On 28 May 2020, Truffert signed his first professional contract with Rennes. He made his debut for the club on 19 September 2020 against Monaco. He came on as a 41st minute substitute for Faitout Maouassa, and had an assist and scored the game-winning goal in his debut.

===Bournemouth===
On 16 June 2025, Truffert signed for Bournemouth in the Premier League on a five–year contract in a £14.4m deal made up of an £11.4m fee with £3m possible add-on fees.
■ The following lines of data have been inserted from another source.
-- ==== Sys2Proof/Tests/Slice0.lean ====
section
/-! SUPPORT. Tests: for every statement with hypotheses a concrete state and operands that meet them, a command that each
well-formedness check refuses, and the worked examples and check values of the manual. -/

open Sys2Proof Sys2Proof.Machine

section Tests

set_option maxRecDepth 100000
set_option Elab.async false

/-! ## States -/

/-- A module that is READY, with nothing configured. -/
def wReady : State := { State.reset with boot := { State.reset.boot with state := .ready } }

/-- A job lead of two groups of two members, in a started job. -/
def wLead : State :=
  { wReady with job := { wReady.job with
      configured := true, started := true, group := 0, member := 0, groups := 2, members := 2, role := .lead, leadMember := 0
      standbyMember := some 1, initialEpoch := 1, straps := 3 } }

/-- The same module as a plain member of group 1. -/
def wMember : State := { wLead with job := { wLead.job with group := 1, member := 1, role := .member, standbyMember := none } }

/-- The last tick issued: slot 0 of step 1. -/
def wTick : TickMsg :=
  { tickCount := 4, step := 1, slot := 0, epoch := 1, slip := false, passBoundary := false, stepBoundary := false
    hold := false, external := false, flywheel := false, group := 0 }

/-- The job lead after that tick. -/
def wTicking : State := { wLead with lead := { wLead.lead with issued := some wTick, expected := 1000000 } }

/-- A schedule of ten slots without tasks. -/
def wSchedule : Schedule := { lastSlot := 9, passStarts := [], tasks := [], stream := [], dualStream := [] }

/-- A layout image with that schedule and empty sections. -/
def wImage : LayoutImage :=
  { magic := 0, format := 0, kind := 0, field := 0, layoutId := 0, period := 200, split := 4, outMask := 0, minBlocks := 0
    hbmMib := 0, digestOk := true, digest := 0, library := 0, stashGib := 0, kvBytesToken := 0, unitMap := [], leaves := []
    primary := some wSchedule, degraded := wSchedule, ingest := [], stash := [], layers := [], owners := [], homes := []
    blockRecords := [], comms := [], glintCounts := [], contrib := [], predictors := [], fallbacks := [] }

/-- The job lead after that tick, with the image in force. -/
def wSlots : State := { wTicking with place := { wTicking.place with inForce := some wImage } }

/-- A member one of whose units still runs when its grace ends. -/
def wGrace : State :=
  { wMember with
    tick := { wMember.tick with units := [(7, { running := some 3, grace := some 200 })] }
    fabric := { wMember.fabric with unitMap := [(7, 1 + 7 * 2 ^ 22)], outstanding := [(7, 1)] } }

/-- A task in FP8. -/
def wTask : QTask := { desc := { fmtA := 4, fmtB := 4, fmtOut := 4, coreMask := 1, signalUnit := 9, signalEntry := 2 } }

/-- Where the test instructions issue: core 2 of block 3, context 0. -/
def wIssue : Issue := { block := 3, core := 2, ctx := 0, pred := false, chk := .ok }

/-- A core that runs the task: registers r1 to r6, and an index list of two items at 0x300. -/
def wCoreS : CoreS :=
  { sram := [(0x100, 0x38#8), (0x200, 0x40#8), (0x300, 2#8), (0x304, 4#8), (0x30C, 1#8)]
    ctxs := [(0, { task := some wTask, pc := 64
                   regs := [(1, 0x100#32), (2, 0x200#32), (3, 16#32), (4, 0x300#32), (5, 0xFFFF#32), (6, 0x2001#32)] })] }

/-- A module with that core. -/
def wCore : State := { wReady with cores := [(50, wCoreS)] }

/-- The same with layer 5 predicted: pair 0 skipped, pair 1 kept. -/
def wPredict : State :=
  { wCore with place := { wCore.place with predict :=
      { recs := [{ layer := 5 }], pairs := [(pairKey 5 0 0, { scored := 15 }), (pairKey 5 0 1, { scored := 15, active := true })], running := true } } }

/-- The same with a communicator in slot 0, for bulk and glint, in FP32. -/
def wComm : State :=
  { wCore with place := { wCore.place with inForce := some { wImage with comms := [BitVec.ofNat 256 (3 + 4 * 1 + 32 * 1)] } } }

/-- The word of a class D tensor's layer record, and a module that defers its block 0x40. -/
def wWordD : BitVec 512 := BitVec.ofNat 512 (9 + 2 * 2 ^ 131 + 4 * 2 ^ 152)
def wDefer : State :=
  { wCore with place := { wCore.place with inForce := some { wImage with
      layers := [wWordD], contrib := [{ tensor := 9, bn := 0, owner := 0, block := 0x40, units := [], racc := [] }] } } }

/-- The job lead with a stream in progress: 96 slots of window, epoch 1. -/
def wStream : State :=
  { wLead with
    mem := { wLead.mem with stripe := [0, 1] }
    stream := { wLead.stream with slotBytes := 2 ^ 30, stop := false, epochA := 1, ranks := [0], activeLanes := 336 } }

/-- The job lead with an image of two owned blocks of one tensor, homed in stacks 0 and 1. -/
def wOwner : State :=
  { wStream with
    place := { wStream.place with inForce := some { wImage with
      layers := [BitVec.ofNat 512 (9 + 64 * 2 ^ 32 + 128 * 2 ^ 64)], homes := [(0, 0), (1, 1)], owners := [(0, 0), (1, 0)] } } }

/-- The same owner with the record of that tensor and one block as given; its second block as the first. -/
def wRed (l : LayerRec) (o : BlockS) : State :=
  { wOwner with red := { wOwner.red with layers := [(9, { l with tensor := 9, k := 64, n := 128 })], blocks := [(0, o), (1, o)] } }

/-- The same as a plain member of a job of one group. -/
def wRedMember (l : LayerRec) (o : BlockS) : State :=
  { wRed l o with job := { wOwner.job with role := .member, member := 1, leadMember := 0, groups := 1 } }

/-- The header of piece 1 of block 0, of member 1, in step 1, with SHIFT 2. -/
def wHeader (mode res : Nat) (clip : Bool) : BitVec 128 :=
  BitVec.ofNat 128 (encodeContrib { block := 0, piece := 1, mode := mode, clip := clip, nonfinite := false, shift := 2, group := 0
                                    member := 1, maxb := 5, step := 1, roll := 0, core := 0, res := res, ackAddr := 0 })

/-- The job lead with one lane of F00 as given, and a spare peer lane. -/
def wBeam (lane : Nat) (l : LaneS) : State :=
  { wLead with beam := { wLead.beam with lanes := [(lane, l), (15, { trained := true, identity := 4 })] } }

/-- The job lead with communicators 0 (FIXED48, members 0 and 1, excludable, no destination) and 1 (glint, the same members),
both rooted at member 0. -/
def wCommOf (m : State) : State :=
  { m with place := { m.place with inForce := some { wImage with
      comms := [BitVec.ofNat 256 (1 + 4 * 2 + 16 + 32 * 3 + 2 ^ 8 + 2 ^ 18 + 3 * 2 ^ 32), BitVec.ofNat 256 (2 + 4 * 2 + 2 ^ 8 + 2 ^ 18 + 3 * 2 ^ 32)]
      glintCounts := [[], [4, 2]] } } }

/-- A glint header of communicator 1. -/
def wGlint (op scope bytes count step : Nat) : BitVec 128 :=
  BitVec.ofNat 128 (encodeGlint { op := op, comm := 1, seq := 3, piece := 0, pieces := 0, bytes := bytes, scope := scope, count := count
                                  roll := 0, step := step })

/-- A chunk header of communicator 0, from member 1 to member 0, position 2. -/
def wChunk (op step : Nat) (last : Bool) : Nat :=
  pack [(6, 0), (2, op), (6, 1), (6, 0), (32, 2), (18, 3), (1, b2n last), (8, 0), (16, step), (16, 9)]

/-- A sound layout image of a module without any unit, for no field out of service. -/
def wSound : LayoutImage :=
  { wImage with magic := 0x59584C53, format := 1, period := 200, split := 4, digest := 1, layoutId := 5 }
Rennes also negotiated a 10% sell-on fee.

==International career==
Truffert was born in Belgium to French parents, and moved back to France at a young age. He made his international debut for France at the under-19 level on 9 October 2019 against England U19.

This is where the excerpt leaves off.